*** Dataset records Section Begins ***
-- ==== Sys2Proof/Laws/FramesPort.lean ====
section
/-! SUPPORT. Which operations leave the port's counts of faults as they are. -/

namespace Sys2Proof.Machine

@[simp] theorem withdraw_consecutive (p : Port) : (p.withdraw).consecutive = p.consecutive := rfl
@[simp] theorem release_consecutive (p : Port) : (p.release).consecutive = p.consecutive := rfl
@[simp] theorem start_consecutive (p : Port) (c : Client) (k : TenureKind) : (p.start c k).consecutive = p.consecutive := rfl
@[simp] theorem arbitrate_consecutive (p : Port) : p.arbitrate.consecutive = p.consecutive := by
  unfold Port.arbitrate
  split
  · split <;> simp
  · rfl
@[simp] theorem withdraw_faults (p : Port) : (p.withdraw).faults = p.faults := rfl
@[simp] theorem release_faults (p : Port) : (p.release).faults = p.faults := rfl
@[simp] theorem start_faults (p : Port) (c : Client) (k : TenureKind) : (p.start c k).faults = p.faults := rfl
@[simp] theorem arbitrate_faults (p : Port) : p.arbitrate.faults = p.faults := by
  unfold Port.arbitrate
  split
  · split <;> simp
  · rfl
@[simp] theorem withdraw_waits (p : Port) : (p.withdraw).waits = p.waits := rfl
@[simp] theorem release_waits (p : Port) : (p.release).waits = p.waits := rfl
@[simp] theorem start_waits (p : Port) (c : Client) (k : TenureKind) : (p.start c k).waits = p.waits := rfl
@[simp] theorem arbitrate_waits (p : Port) : p.arbitrate.waits = p.waits := by
  unfold Port.arbitrate
  split
  · split <;> simp
  · rfl

/-- The arbiter leaves the counts of faults as they are. -/
@[simp] theorem serveNext_consecutive (s : Block) : (serveNext s).port.consecutive = s.port.consecutive := by simp [serveNext]

@[simp] theorem serveNext_faults (s : Block) : (serveNext s).port.faults = s.port.faults := by simp [serveNext]

@[simp] theorem startWriter_consecutive (s : Block) : (startWriter s).port.consecutive = s.port.consecutive := by
  unfold startWriter
  split
  · split <;> simp
  · rfl

@[simp] theorem startWriter_faults (s : Block) : (startWriter s).port.faults = s.port.faults := by
  unfold startWriter
  split
  · split <;> simp
  · rfl

@[simp] theorem complete_consecutive (i : Fin 32) (code : ResultCode) (v1 v2 v3 : Word) (s : Block) :
    (complete i code v1 v2 v3 s).port.consecutive = s.port.consecutive := by
  unfold complete
  dsimp only
  split
  · split <;> simp
  · rfl

@[simp] theorem complete_faults (i : Fin 32) (code : ResultCode) (v1 v2 v3 : Word) (s : Block) :
    (complete i code v1 v2 v3 s).port.faults = s.port.faults := by
  unfold complete
  dsimp only
  split
  · split <;> simp
  · rfl

@[simp] theorem completePlain_consecutive (i : Fin 32) (code : ResultCode) (s : Block) :
    (completePlain i code s).port.consecutive = s.port.consecutive := complete_consecutive ..

@[simp] theorem completePlain_faults (i : Fin 32) (code : ResultCode) (s : Block) :
    (completePlain i code s).port.faults = s.port.faults := complete_faults ..

@[simp] theorem completeOrigin_consecutive (o : Origin) (code : ResultCode) (v1 v2 : Word) (s : Block) :
    (completeOrigin o code v1 v2 s).port.consecutive = s.port.consecutive := by
  cases o <;> simp [completeOrigin]

@[simp] theorem completeOrigin_faults (o : Origin) (code : ResultCode) (v1 v2 : Word) (s : Block) :
    (completeOrigin o code v1 v2 s).port.faults = s.port.faults := by
  cases o <;> simp [completeOrigin]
*** Dataset records Section Ends ***
▸ **Your instructions**
Return the line where "(completeOrigin o code v1 v2 s).port.faults" appears, then every line after it to the end of the listing, all exactly as written.

▸ **Written response**
    (completeOrigin o code v1 v2 s).port.faults = s.port.faults := by
  cases o <;> simp [completeOrigin]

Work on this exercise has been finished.